GSA Annual Meeting in Phoenix, Arizona, USA - 2019

Paper No. 28-3
Presentation Time: 9:00 AM-5:30 PM

SEMI-AUTOMATICALLY IDENTIFYING UNCONFORMITIES FOR DIGITAL GEOLOGICAL MAPS


NGUYEN, Hoang Anh Tu, Geological Sciences, University of Saskatchewan, Geology Building 114 Science Place Box 114, Saskatoon, SK S7N 5E2, Canada and EGLINGTON, B.M., Geological Sciences, University of Saskatchewan, 114 Science Place, Saskatoon, SK S7N 5E2, Canada

Unconformities are geological features which are defined by major changes in the age and/or the lithology within the rock record for a region. These features capture the temporal and the spatial location of past erosion or non-deposition episodes in the area. Unconformities provide another layer of information which is integrated with other geological information such as faults, ore deposits, geochronology, etc., to help one better understand and provide an accurate interpretation of the evolution of crustal domains. Although the spatial extension of unconformities is a valuable detail in any geological record, historically, geoscientists have found the manual process to identify unconformities on GIS maps challenging. First, the number of possible geological attributes and their relationships with each other created a complexity in the process of constructing queries. Then, from visualization, scientists manually identified appropriate cross-cutting relationships to constrain the location of unconformities on digital maps.
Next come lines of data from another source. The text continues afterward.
/-! ### The commands -/

/-- ETH_LINK_CHANGE (R217, R240): what the PCS reports. SRC16 or SRC17 loses activity with LINK. -/
def execEthLinkChange (n : Port) (link hiber fecLock : Bool) (s : State) : Host.Outcome State Fault Refusal :=
  .next (if ¬ s.ethOn n then s
    else
      let was := s.ethLink n
      let s1 := s.wr (wEth n) ETH_STATE (b2n link + 2 * b2n hiber + 4 * b2n (fecLock && s.ethFec n))
      if was = link then s1
      else
        let s2 := s1.ethEvent n 0 0
        if link then s2 else s2.ethLinkLost n)

/-- ETH_FRAME_RX (R218): a frame from its destination address to the end of its payload, whether its FCS holds, the instant
of R221 in timebase time, and the codewords corrected and not corrected since the last report. -/
def execEthFrameRx (n : Port) (frame : List Byte) (fcsOk : Bool) (t cor unc : Nat) (s : State) :
    Host.Outcome State Fault Refusal :=
  .next (if s.ethOn n ∧ s.ethLink n then (s.ethFecCount n cor unc).ethRx n frame fcsOk t else s)

/-- EVENT_RATE_WINDOW (R228). -/
def execEventRateWindow (n : Port) (s : State) : Host.Outcome State Fault Refusal :=
  .next (if s.gridDue secU (s.ptp n).winIdx then
      s.modPtp n (fun x => { x with winIdx := s.tb.c / secU, rxEv := 0, txEv := 0 })
    else s)

/-- PTP_TX_DESCRIPTOR (R226). -/
def execPtpTxDescriptor (n : Port) (s : State) : Host.Outcome State Fault Refusal :=
  let q := s.get (wPtp n) PTP_QCFG_TXQ
  .next (if s.ptpOn n ∧ s.qEnabled q ∧ ¬ s.qEmpty q then s.txTake n else s)

/-- PTP_FRAME_TX (R220): a gap holds the frame; `t` is its instant of R221. -/
def execPtpFrameTx (n : Port) (t : Nat) (s : State) : Host.Outcome State Fault Refusal :=
  .next (match s.txFirst (s.ptp n).txs with
    | some (d, rest) => if s.ptpOn n ∧ s.ethOn n ∧ s.ethLink n then s.txSend n d rest t else s
    | none => s)

/-- ORIGINATED_FRAME_TIMEOUT (R220), in INLINE mode. -/
def execOriginatedFrameTimeout (n : Port) (s : State) : Host.Outcome State Fault Refusal :=
  .next (match s.txLate (s.ptp n).txs with
    | some (d, rest) => if s.inline n then s.txDrop n d rest else s
    | none => s)

/-- HELD_OFFSET_SAMPLE (R234): the last offset before the hold, at the expected interval. -/
def execHeldOffsetSample (n : Port) (s : State) : Host.Outcome State Fault Refusal :=
  let x := s.ptp n
  .next (if s.vsrcEn n ∧ s.slave n ∧ s.flag (wPtp n) PTP_STATE_SRCHELD ∧ s.due ((x.sampleAt + x.interval) % 2 ^ 96) then
      (s.srcVirtual (18 + n) s.tb.c x.heldOfs).modPtp n (fun y => { y with sampleAt := s.tb.c })
    else s)

/-- PATH_HOLD_TIMEOUT (R237): path hold continues. -/
def execPathHoldTimeout (n : Port) (s : State) : Host.Outcome State Fault Refusal :=
  .next (match (s.ptp n).pathEnd with
    | some d =>
      if s.pathSt n = 1 ∧ ¬ (s.ptp n).pathTo ∧ s.due d then
        (s.modPtp n (fun x => { x with pathTo := true })).ptpEvent n 4 12
      else s
    | none => s)

end Sys2Proof.Machine
end

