/-- R425: an UNLOCK: its result and the state it leaves. -/
def State.nvUnlock (s : State) (c : NvCmd) : Nat × State :=
  let r := c.region
  if s.nvPwd r c.kind = 0 then (NV_OK, s)
  else if c.pwd = s.nvPwd r c.kind then (NV_OK, (s.nvSetUnlk r c.kind true).setAttempts r 0)
  else
    let n := s.nvAttempts r + 1
    let s1 := s.setAttempts r n
    if 8 ≤ n then
      (NV_LOCKOUT, ((s1.put W_NVS NVS_STATE_LOCKOUT (putBits (s1.get W_NVS NVS_STATE_LOCKOUT) r 1 1)).sts W_NVS NVS_STS
        2).raise 15 6)
    else (NV_BADPWD, s1)

/-- Why a command is not carried out: its limits (R421), then lockout (R425), then passwords (R424, R427); 0 where it
is. -/
def State.nvRefuse (s : State) (c : NvCmd) : Nat :=
  let a := c.addr
  let r := nvRegion a
  if c.op = 1 ∨ c.op = 2 then
    if c.len < 1 ∨ 64 < c.len then NV_RANGE
    else if s.nvLocked r then NV_LOCKOUT
    else if c.op = 1 then (if s.nvClosed r 0 ∧ ¬ nvFactory a then NV_DENIED else NV_OK)
    else if nvFactory a ∨ s.nvClosed r 1 then NV_DENIED else NV_OK
  else if c.op = 3 ∨ c.op = 4 then
    if a % 64 ≠ 0 ∨ c.len % 64 ≠ 0 ∨ 65536 < c.len ∨ nvSize < a + c.len ∨ c.sram % 8 ≠ 0 ∨
        (c.len ≠ 0 ∧ nvRegion (a + c.len - 1) ≠ r) then NV_RANGE
    else if sramSize < c.sram + c.len then NV_SRAMERR
    else if s.nvLocked r then NV_LOCKOUT
    else if c.op = 3 then (if s.nvClosed r 0 ∧ ¬ nvFactory a then NV_DENIED else NV_OK)
    else if nvFactory (a + c.len - 1) ∨ s.nvClosed r 1 then NV_DENIED else NV_OK
  else if 5 ≤ c.op ∧ c.op ≤ 7 then
    if 4 < c.region then NV_RANGE
    else if s.nvLocked c.region then NV_LOCKOUT
    else if c.op = 7 ∧ s.nvClosed c.region 1 then NV_DENIED
    else NV_OK
  else if c.op = 8 then NV_OK
  else NV_RANGE

/-! ### Slot rings (R431) -/

/-- The address of slot `i` of ring `r`. -/
def slotAddr (r i : Nat) : Nat := 0x3_4000 + 256 * r + 16 * i

/-- A slot's value and sequence, where its CRC and its ring number are right. -/
def slotOf (r : Nat) (bs : List Byte) : Option (Nat × Nat) :=
  if crc16 (bs.take 14) = leNat ((bs.drop 14).take 2) ∧ leNat ((bs.drop 12).take 2) = r then
    some (leNat (bs.take 8), leNat ((bs.drop 8).take 4))
  else none

/-- The valid slot of a ring: its index, value and sequence. -/
def State.slotValid (s : State) (r : Nat) : Option (Nat × Nat × Nat) :=
  (List.range 16).foldl (fun (best : Option (Nat × Nat × Nat)) i =>
    match slotOf r (s.nvSees (slotAddr r i) 16), best with
    | none, b => b
    | some (v, q), none => some (i, v, q)
    | some (v, q), some (j, u, p) => if p < q then some (i, v, q) else some (j, u, p)) none

/-- The value that a ring holds; 0 with no valid slot. -/
def State.slotValue (s : State) (r : Nat) : Nat := match s.slotValid r with | none => 0 | some (_, v, _) => v

/-- The rows of an update of ring `r` with value `v`. -/
def State.slotRows (s : State) (r v : Nat) : List (Nat × List Byte) :=
  let (i, q) := match s.slotValid r with | none => (0, 0) | some (i, _, q) => ((i + 1) % 16, (q + 1) % 2 ^ 32)
  let body := leBytes 8 v ++ leBytes 4 q ++ leBytes 2 r
  rowsFrom 2 (slotAddr r i) (body ++ leBytes 2 (crc16 body))

/-! ### Calibration banks (R432, R433) -/

def bankAddr (b : Nat) : Nat := 0x2_4000 + 0x8000 * b

/-- A bank's sequence, where MAGIC, VERSION, LENGTH and CRC are right. -/
def State.bankSeq (s : State) (b : Nat) : Option Nat :=
  let h := s.nvSees (bankAddr b) 16
  if leNat (h.take 4) = 0x5445_5343 ∧ leNat ((h.drop 4).take 2) = 0x100 ∧ leNat ((h.drop 8).take 4) = 31364 then
    (if crc32 (s.nvSees (bankAddr b) 0x7a80) = leNat (s.nvSees (bankAddr b + 0x7a80) 4) then some (leNat ((h.drop 12).take
      4)) else none)
  else none

/-- R433: whether sequence `a` is newer than `b`. -/
def seqNewer (a b : Nat) : Bool :=
  let d := (a + 2 ^ 32 - b % 2 ^ 32) % 2 ^ 32
  decide (1 ≤ d ∧ d < 2 ^ 31)

/-- The newer of two copies, of their sequences. -/
def newerOf (a b : Option Nat) : Option Nat :=
  match a, b with
  | none, none => none
  | some _, none => some 0
  | none, some _ => some 1
  | some x, some y => some (if seqNewer y x then 1 else 0)

/-- The bank in force at boot: the newer valid one. -/
def State.bankPick (s : State) : Option Nat := newerOf (s.bankSeq 0) (s.bankSeq 1)

/-- The bytes of a set: TDC knots, FRET knots, four of zero. -/
def State.setBytesOf (s : State) (p : Nat) : List Byte :=
  ((List.range 38).flatMap (fun i => (List.range 33).flatMap (fun j => leBytes 2 (s.knot p 0 i j)))) ++
    ((List.range 40).flatMap (fun n => (List.range 17).flatMap (fun k => leBytes 2 (s.knot p 1 n k)))) ++ leBytes 4 0

/-- A bank with sequence `q` as the present trims give it. -/
def State.bankBytes (s : State) (q : Nat) : List Byte :=
  let body := leBytes 4 0x5445_5343 ++ leBytes 2 0x100 ++ leBytes 2 0 ++ leBytes 4 31364 ++ leBytes 4 q ++
    leBytes 4 (s.rn W_CAL CAL_TPTS0) ++ leBytes 4 (s.rn W_CAL CAL_TPTS1) ++ leBytes 1 (s.get W_CAL CAL_TFILL_FILLED) ++
    leBytes 7 0 ++ leBytes 8 (s.pair W_CAL CAL_TDCOK_LO) ++ leBytes 8 (s.pair W_CAL CAL_LINOK_LO) ++ leBytes 16 0 ++
    s.cal.echo.flatMap (fun e => leBytes 4 e.1 ++ leBytes 4 (e.2 % 2 ^ 32)) ++
    (List.range 8).flatMap s.setBytesOf
  body ++ leBytes 4 (crc32 body)
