/-- An IDLE cell fills a slot (R257): with the token, or empty; the model does not list an empty one (log entry 41). -/
def State.glIdleCell (s : State) (p : Nat) (token : Bool) : State :=
  let t := if token then
      s.glLeave ⟨p, glHeader GL_IDLE false s.glId (s.glNext p) (lget 0 s.gl.seqs GL_IDLE) 0 0, glPayload [], false, none⟩ true
    else s
  t.glNextSeq GL_IDLE

/-- The oldest cell waiting at port `p` that a slot of kind `k` takes, an IDLE cell or one of another class. -/
def State.glWaiting (s : State) (k : SlotKind) (p : Nat) (idle : Bool) : Option GlTx :=
  s.gl.tx.find? (fun x => x.port == p && slotTakes k (hCls x.header) && (hCls x.header == GL_IDLE) == idle)

/-- One slot of kind `k` at port `p`: the oldest cell of its kind; in a bulk slot then an entry of this member; else an IDLE
cell. The token leaves with it where it must (R257, R258, R269). -/
def State.glSlot (s : State) (k : SlotKind) (p : Nat) : State :=
  let token := s.glTokenLeaves p
  let s1 := if token then s.setToken p none else s
  let s2 := if k = .bulk ∧ (s1.glWaiting k p false).isNone then s1.glInsertBulk p else s1
  match (s2.glWaiting k p false).or (s2.glWaiting k p true) with
  | some x => (s2.setGl { s2.gl with tx := s2.gl.tx.erase x }).glLeave x token
  | none => s2.glIdleCell p token

/-- A token whose port is DOWN turns round, at an end of an open ring (log entry 62). -/
def State.glTurn (s : State) (p : Nat) : State :=
  if (s.glTokenOf p).isSome ∧ (s.glTokenOf (1 - p)).isNone then (s.setToken p none).glTokenIn (1 - p) else s

/-- The number of the cell slot of this instant: a cell lasts 57.6 ns (R256). -/
def State.glSlotNow (s : State) : Nat := s.tb.c * 5 / 18874368

/-- Both ports' slots, once a new one begins (R257). -/
def State.glSlots (s : State) : State :=
  let n := s.glSlotNow
  if n = s.gl.slotAt then s
  else
    (List.range 2).foldl (fun (t : State) p => if t.glUp p then t.glSlot (slotKind n) p else t.glTurn p)
      (s.setGl { s.gl with slotAt := n })

/-- R270: a received entry that its queue takes: enqueued, or dropped and counted, under that queue's mode; its credit is
then owed to its sender. A full STALL queue holds it. -/
def State.glDeliver (s : State) (b : BulkCell) : State :=
  let q := b.queue
  if s.qEnabled q ∧ s.qMode q = .stall ∧ s.qFull q then s
  else
    let s1 := s.setGl { s.gl with rx := s.gl.rx.erase b, owed := lupd 0 s.gl.owed b.member (fun v => v + 1) }
    if s.qEnabled q then (s1.qPutEngine q b.entry false).2 else s1.qDrop q 1

/-- Every entry received that can leave. -/
def State.glDeliverAll (s : State) : State := s.gl.rx.foldl State.glDeliver s

/-- R270: credits go back in a header, here that of an IDLE cell, 15 at most. -/
def State.glReturnCredits (s : State) : State :=
  (List.range 8).foldl (fun (t : State) m =>
    let k := min 15 (lget 0 t.gl.owed m)
    if k = 0 ∨ ¬ t.glReaches m ∨ ¬ t.glUp (t.glDir m) then t
    else
      ((t.setGl { t.gl with owed := lupd 0 t.gl.owed m (fun v => v - k) }).glQueue
        ⟨t.glDir m, glHeader GL_IDLE false t.glId m (lget 0 t.gl.seqs GL_IDLE) m k, glPayload [], false, none⟩).glNextSeq
        GL_IDLE) s

/-- What the Guyline does as time passes: the timing queue, receive buffers, credits, cell slots. -/
def State.glIdle (s : State) : State :=
  if s.glOn then (((s.glDrain).glDeliverAll).glReturnCredits).glSlots else s

/-- GL_TOKEN_REGEN (R269). -/
def execGlTokenRegen (s : State) : Host.Outcome State Fault Refusal :=
  .next ((List.range 2).foldl (fun (t : State) d =>
    if t.glOn ∧ t.glAnchor ∧ t.formed ∧ (t.glTokenOf d).isNone ∧ t.due ((lget 0 t.gl.tokSeen d + msU) % 2 ^ 96) then
      ((t.glTokenIn d).count W_GL GL_TOKREGEN 1).glEvent 7
    else t) s)

/-- GL_TOKEN_HOLD_END (R269): TOKMAX has passed since the token of direction `d` arrived: it inserts no more, and the token
passes with the next cell. -/
def execGlTokenHoldEnd (d : Port) (s : State) : Host.Outcome State Fault Refusal :=
  .next (match s.glTokenOf d with
    | none => s
    | some (c, k) =>
      if s.due ((c + max 1 (s.get W_GL GL_CFG_TOKMAX) * usU) % 2 ^ 96) then s.setToken d (some (c, k + 2 ^ 16)) else s)

end Sys2Proof.Machine
end

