-- ==== Sys2Proof/Machine/Reset.lean ====
section
/-!
DEFINITION. Resets (R447 to R452): what the registers of a block become, the block reset of each block, the soft reset's
instant, and the reset of the whole device.
-/

namespace Sys2Proof.Machine

/-! ### Guard groups (R370) -/

/-- The guard group of the register at offset `off` of window `w`: its bit of GUARD_LOCK. -/
def guardGroup (w off : Nat) : Option Nat :=
  if W_OUT ≤ w ∧ w < W_ETH then (if off = OUT_SAFE then some 0 else none)
  else if w = W_FLT then (if off = FLT_PULSE ∨ off = FLT_ESC ∨ off = FLT_ESCCTL then some 1 else none)
  else if w = W_PWR then (if off = PWR_TRIM then some 2 else none)
  else if w = W_NVS then (if off = NVS_PWDNEW_LO ∨ off = NVS_PWDNEW_HI then some 3 else none)
  else if w = W_ENG then (if off = ENG_LDRPOLICY then some 4 else none)
  else if w = W_SYS then (if off = SYS_BOOTSRC then some 5 else none)
  else if w = W_GL then (if off = GL_GANG then some 6 else none)
  else if w = W_CAL then
    (if off = CAL_LIMTDC ∨ off = CAL_LIMFRET ∨ off = CAL_LIMECHO ∨ off = CAL_LIMAGE then some 7 else none)
  else none

/-- Whether a guard lock covers the register. -/
def State.guarded (s : State) (w off : Nat) : Bool :=
  match guardGroup w off with
  | some g => bitOf (s.rn W_GUARD GUARD_LOCK) g
  | none => false

/-! ### Registers (R371, R448) -/

/-- Whether a register keeps its value through a soft or block reset: locked (R371), or part of a held snapshot (R213). -/
def State.keepsReg (s : State) (w off : Nat) : Bool :=
  s.guarded w off ||
    (s.snapHeld && ((w == W_SNAP && decide (SNAP_STAMP_W0 ≤ off ∧ off ≤ SNAP_INFO)) ||
      (w == W_SNAP && decide (SNAP_PIN_W0 ≤ off)) ||
      (match regRow w off with | some r => r.cls == .snp | none => false)))

/-- The registers of window `w` but those in `keep` take their reset values; staged halves and latches of the window go
with them, and its parity is good again (R368). -/
def State.resetRegs (s : State) (w : Nat) (keep : List Nat) : State :=
  let lo := regAddr w 0
  let gone (a : Nat) : Bool :=
    decide (lo ≤ a ∧ a < lo + 0x4000) && !(keep.contains (a - lo)) && !(s.keepsReg w (a - lo))
  ((s.setRegs (s.regs.filter (fun e => !gone e.1))).setPar (s.par.filter (fun e => !gone e.1))).setAcc { s.acc with
    staged := s.acc.staged.filter (fun e => !gone e.2.1)
    latches := s.acc.latches.filter (fun e => !gone e.2.1) }

/-! ### Blocks -/

/-- R54: a source. -/
def State.resetSrc (s : State) (n : Nat) : State :=
  let s1 := if s.qstate n = 0 then s else s.srcOff n
  (s1.resetRegs (wSrc n) []).modSrc n (fun _ => SrcSt.reset n)

/-- R77, R99: a loop with its selector; every destination of the loop runs at its nominal frequency. A freeze lasts as long as
the safe state (R94, R135). -/
def State.resetDpll (s : State) (n : Nat) : State :=
  let fb := s.feedback n
  let s1 := (s.resetRegs (wDpll n) []).modDpll n (fun x =>
    { DpllSt.reset with fb := fb, fbAt := s.tb.c, frozen := x.frozen })
  let s2 := ((s1.modSel n (fun _ => SelSt.reset)).estClear n).bivTrack n false
  let s3 := if (s2.dpll n).frozen then s2.enterLoop n else s2
  ((s3.brgDeliver n (s3.uper n) false)).learnCheck

/-- R139: the bridge: its reset map, no blend; what it measures goes on. -/
def State.resetBrg (s : State) : State :=
  let s1 := s.resetRegs W_BRG [BRG_STATE, BRG_BAWOFF]
  let s2 := ((s1.put W_BRG BRG_STATE_BLEND 0).put W_BRG BRG_STATE_PENDING 0).setBrg
    { BrgSt.reset with dests := s.brg.dests.map (fun d => { d with delta := 0 }), acc := s.dsynAcc s.tb.c, accAt := s.tb.c }
  (List.range 4).foldl (fun (t : State) n => t.brgDeliver n (t.uper n) false) s2

/-- R139: an APLL is left disabled; LOLCNT counts since power-on (R140). -/
def State.resetApll (s : State) (n : Nat) : State :=
  ((s.resetRegs (wApll n) [APLL_LOLCNT]).modApll n (fun _ => ApllSt.reset)).phiDrop n

/-- R163: a channel: HIZ; DRVCNT counts since power-on (R164). -/
def State.resetOut (s : State) (n : Nat) : State :=
  (s.resetRegs (wOut n) [OUT_DRVCNT]).modOut n (fun x => { OutSt.reset with safeCap := x.safeCap })

/-- R187: the sync engine: disarmed, its generators IDLE at the next divider boundaries. -/
def State.resetSync (s : State) : State :=
  let s1 := (List.range 4).foldl State.srDrop s
  (s1.resetRegs W_SYNC []).setSync SyncSt.reset

/-- R213: the timebase: time and rate stay. -/
def State.resetTb (s : State) : State :=
  let offs := (List.range 32).map (fun i => 4 * i)
  (s.tbSoftReset.resetRegs W_TB (offs.filter (fun o => o != TB_STS && o != TB_STEP_W0 && o != TB_STEP_W1))).setAcc
    { s.acc with
      staged := s.acc.staged.filter (fun e => decide (e.2.1 / 0x4000 ≠ W_TB))
      held := s.acc.held.filter (fun e => decide (e.2.1 / 0x4000 ≠ W_TB)) }

/-- R213: the generators and captures. -/
def State.resetTev (s : State) : State := s.tevStop.resetRegs W_TEV []

/-- R250: a PTP engine: SRVW becomes 0. -/
def State.resetPtp (s : State) (n : Nat) : State :=
  ((s.resetRegs (wPtp n) []).modPtp n (fun x => { PtpSt.reset with prog := x.prog })).putPair W_TB TB_SRVW_LO 0 |>.tbServoWord

/-- R250: ports, SYE, UART. -/
def State.resetEth (s : State) (n : Nat) : State :=
  let s1 := s.resetRegs (wEth n) []
  if s.ethLink n then s1.ethLinkLost n else s1
def State.resetSye (s : State) : State :=
  (s.resetRegs W_SYE []).setTod { s.tod with esmcEnd := [none, none] } |>.rankChanged
def State.resetUart (s : State) : State :=
  (s.resetRegs W_UART []).setTod { TodSt.reset with esmcEnd := s.tod.esmcEnd, esmcIdx := s.tod.esmcIdx }

/-- R350: rings and queues are disabled as by R339 and R345. -/
def State.resetDma (s : State) : State :=
  let s1 := (List.range 64).foldl (fun (t : State) n =>
    ((if t.qEnabled n then t.qDisable n else t).modRing n (fun _ => ⟨false, 0, 0, none⟩))) s
  s1.resetRegs W_DMA []

/-- EVT: no map, no route, nothing pending. -/
def State.resetEvt (s : State) : State := (s.resetRegs W_EVT []).msixRefresh false

/-- R123: the oscillator model. -/
def State.resetOsc (s : State) : State :=
  (s.resetRegs W_OSC []).setOsc
    { OscSt.reset with evalIdx := s.osc.evalIdx, tempIdx := s.osc.tempIdx, learnIdx := s.osc.learnIdx, estIdx := s.osc.estIdx }

/-- R282: GL: both links drop, RSTATE becomes NONE; the ID and the timebase stay. -/
def State.resetGl (s : State) : State :=
  let id := s.glId
  let s1 := (s.glDropAll.resetRegs W_GL []).put W_GL GL_STATE_ID id
  s1.put W_GL GL_STATE_ANCHOR (b2n (id == 0))

/-- R407, R416: CAL without a reload; HLTH keeps readings and plan. -/
def State.resetCal (s : State) : State := s.calDefaults.resetRegs W_CAL []
def State.resetHlth (s : State) : State := State.hlthKeep s (s.resetRegs W_HLTH [])

/-- R437: NVS: lockouts and attempt counts stay; power is still failing where it was. -/
def State.resetNvs (s : State) : State :=
  let s1 := s.nvReset
  let s2 := s1.resetRegs W_NVS [NVS_ATTEMPTS, NVS_BANKSTATE]
  ((s2.put W_NVS NVS_STATE_LOCKOUT (s1.get W_NVS NVS_STATE_LOCKOUT)).put W_NVS NVS_STATE_PWRHOLD
    (s1.get W_NVS NVS_STATE_PWRHOLD)).put W_NVS NVS_STATE_SCANRUN (b2n s1.nv.scanAt.isSome)

/-- R324: an engine: registers, stacks, at-time entries and pending events cleared; HALTED with cause RESET. -/
def State.resetEng (s : State) (k : Nat) : State :=
  let loader := if k = 0 then [ENG_LDRADDR, ENG_LDRSTATE, ENG_LDRSTS] else []
  (s.resetRegs (W_ENG + k) ([ENG_IMGID, ENG_IMGVER, ENG_BOUND] ++ loader)).engReset k

/-- R450: the block reset of the block of window `w`. -/
def State.blockReset (s : State) (w : Nat) : State :=
  match winBlock w with
  | some (.src n) => s.resetSrc n
  | some (.dpll n) => s.resetDpll n
  | some .brg => s.resetBrg
  | some (.apll n) => s.resetApll n
  | some (.out n) => s.resetOut n
  | some .sync => s.resetSync
  | some .tb => s.resetTb
  | some .tev => s.resetTev
  | some .snap => (s.resetRegs W_SNAP []).setTev { s.tev with triggers := [], ringAt := none }
  | some (.ptp n) => s.resetPtp n
  | some (.eth n) => s.resetEth n
  | some .sye => s.resetSye
  | some .uart => s.resetUart
  | some .dma => s.resetDma
  | some .evt => s.resetEvt
  | some .osc => s.resetOsc
  | some .gl => s.resetGl
  | some .cal => s.resetCal
  | some .hlth => s.resetHlth
  | some .nvs => s.resetNvs
  | some (.eng k) => s.resetEng k
  | _ => s

/-- R450: whether a write of SYS_BLKRST is ignored. -/
def State.blkrstIgnored (s : State) (v : Nat) : Bool :=
  let w := v % 2 ^ 8
  bitsOf v 16 16 != 0xb10c || s.get W_SYS SYS_STATE_BOOTST == 0 ||
    (match winBlock w with
    | none => true
    | some b => b == .sys || b == .guard || b == .flt || b == .pwr || b == .hif)

/-- R449, R451: whether a write of SYS_SOFTRST is ignored. -/
def State.softrstIgnored (s : State) (v : Nat) : Bool := v % 2 ^ 16 != 0x5e7a || s.get W_SYS SYS_STATE_BOOTST == 0

/-! ### Start-up, step 4 (R453, R456) -/

/-- The window numbers of the blocks that a soft reset resets through their block resets. -/
def softWindows : List Nat :=
  [W_SNAP, W_TEV, W_SYNC, W_TB, W_OSC, W_BRG, W_GL, W_SYE, W_UART, W_CAL, W_HLTH, W_NVS, W_DMA, W_EVT] ++
    (List.range 21).map wSrc ++ (List.range 2).map wApll ++ (List.range 4).map wDpll ++ (List.range 40).map wOut ++
    (List.range 2).map wEth ++ (List.range 2).map wPtp

/-- The engines of a soft reset (R324): their loader too. -/
def State.softEngines (s : State) : State :=
  let s1 := (List.range 11).foldl (fun (t : State) k => t.resetEng k) s
  let s2 := s1.resetRegs W_ENG [ENG_IMGID, ENG_IMGVER, ENG_BOUND, ENG_STS]
  s2.setLdr ⟨.idle, 0, false, 0, 0, none⟩

/-- R456 step 4: the bank, the ageing ratios, the boot directory and the settings; a boot under NV or NVONLY without a
valid directory raises SYS_BOOTFAIL. -/
def State.bootStep4 (s : State) : State :=
  let s1 := (s.bootBank).loadRatios
  let src := s1.bootSource
  let s2 := (s1.put W_SYS SYS_STATE_SRCUSED src).setSys { s1.sys with phase := .released, slot := none, toLoad := [] }
  if s2.dirCopy.isNone ∧ (src = 0 ∨ src = 3) then s2.bootFail 1 else s2

/-- R427, R456 step 4: the rail trims from the factory area, where their CRC is good. -/
def State.loadTrims (s : State) : State :=
  let (bs, s1) := s.nvTake 0x3_fc08 4
  if crc32 bs = leNat (s1.nvSees 0x3_fc0c 4) then s1.wr W_PWR PWR_TRIM (leNat bs) else s1

/-- R449: the instant of a soft reset; start-up goes on from step 4, the clocks running. A locked PWR_TRIM keeps its value
(R371). -/
def State.softReset (s : State) : State :=
  let s1 := softWindows.foldl State.blockReset s
  let s2 := (s1.softEngines.fltSoftReset).resetRegs W_FLT
    [FLT_STATUS, FLT_REC_W0, FLT_REC_W1, FLT_REC_W2, FLT_REC_W3, FLT_DISCCNT, FLT_LATCHCNT]
  let s3 := ((s2.resetRegs W_HIF [HIF_STATE, HIF_PCIESTS]).resetRegs W_SYS [SYS_BOOTSRC, SYS_STATE]).setHif
    { s2.hif with spi := none, spiBuf := [], spiLast := 0 }
  let s4 := ((s3.put W_SYS SYS_STATE_BOOTST 0).put W_SYS SYS_STATE_LASTRST 2).put W_SYS SYS_STATE_EARLY 0
  let s5 := if s4.guarded W_PWR PWR_TRIM then s4 else s4.loadTrims
  ((s5.setSys { s5.sys with soft := true }).lifeAdd 3 1).bootStep4

/-! ### The whole device (R447, R448) -/

/-- Power-on reset, thermal reset or RESET_N asserted: everything returns to its reset state but the cells and passwords
of NVS, what has left the device, the commands that wait, and the levels of pins. -/
def State.hardReset (s : State) (sys : SysSt) : State :=
  let c := s.nvCut
  { State.reset with
    pending := c.pending
    out := c.out
    freeCtr := c.freeCtr
    nv := { NvSt.reset with cells := c.nv.cells, bad := c.nv.bad, pwds := c.nv.pwds }
    flt := { State.reset.flt with finLow := c.flt.finLow }
    hif := { State.reset.hif with perst := c.hif.perst }
    sys := sys }

/-- R452, R456 step 3 and 4: the release: straps latched, LASTRST, the lifetime count of the reset (R413), then the boot
data. -/
def State.release (s : State) (id boot : Nat) : State :=
  let cause := s.sys.cause
  let s1 := ((s.put W_SYS SYS_STATE_STRAPS boot).put W_SYS SYS_STATE_ID id).put W_SYS SYS_STATE_LASTRST cause
  let s2 := ((s1.put W_GL GL_STATE_ID id).put W_GL GL_STATE_ANCHOR (b2n (id == 0))).put W_HIF HIF_STATE_I2CADDR (0x58 + id)
  let s3 := (s2.put W_PWR PWR_STATE_VINOK 1).lifeAdd (if cause = 1 then 2 else 1) 1
  let s4 := s3.loadTrims.bootStep4
  s4.put W_HIF HIF_STATE_GANGBAR (b2n (bitOf s4.bootSettings 1))

end Sys2Proof.Machine
end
We have designed a relatively simple algorithm and implemented a program to semi-automatically identify all non-intrusive polygon boundaries on GIS maps. These boundaries are defined by the difference in formation age of adjacent polygons greater than some user-defined threshold. The present method identifies both unconformities and thrusts/faults; however, one can eliminate the latter features by additional geometry computations with available GIS polyline data. As with any software development, we have tried to test the program with different inputs in various sizes and levels of detail to evaluate the robustness and efficiency of the program. Even though we only used a general personal laptop/desktop computer system to run the program, it was able to process even the most detailed and large regional maps. We are planning to investigate artificial intelligence techniques to provide additional constraints on the spatial extent of unconformities under younger sediments. Moreover, we aim to explore different machine learning algorithms for identifying shapes and for interpreting geological information so as to distinguish between unconformities and linear features such as thrusts and faults.